■ **Instructions for the task**
In the listing below, lines with the string "Machine" are to be counted; the number is the entire reply.

■ **Provided material**
- - -

-- ==== Sys2Proof/Machine/Dispatch.lean ====
section
/-! DEFINITION. exec: one arm per command. -/

namespace Sys2Proof.Machine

- - -

■ **Written reply**
2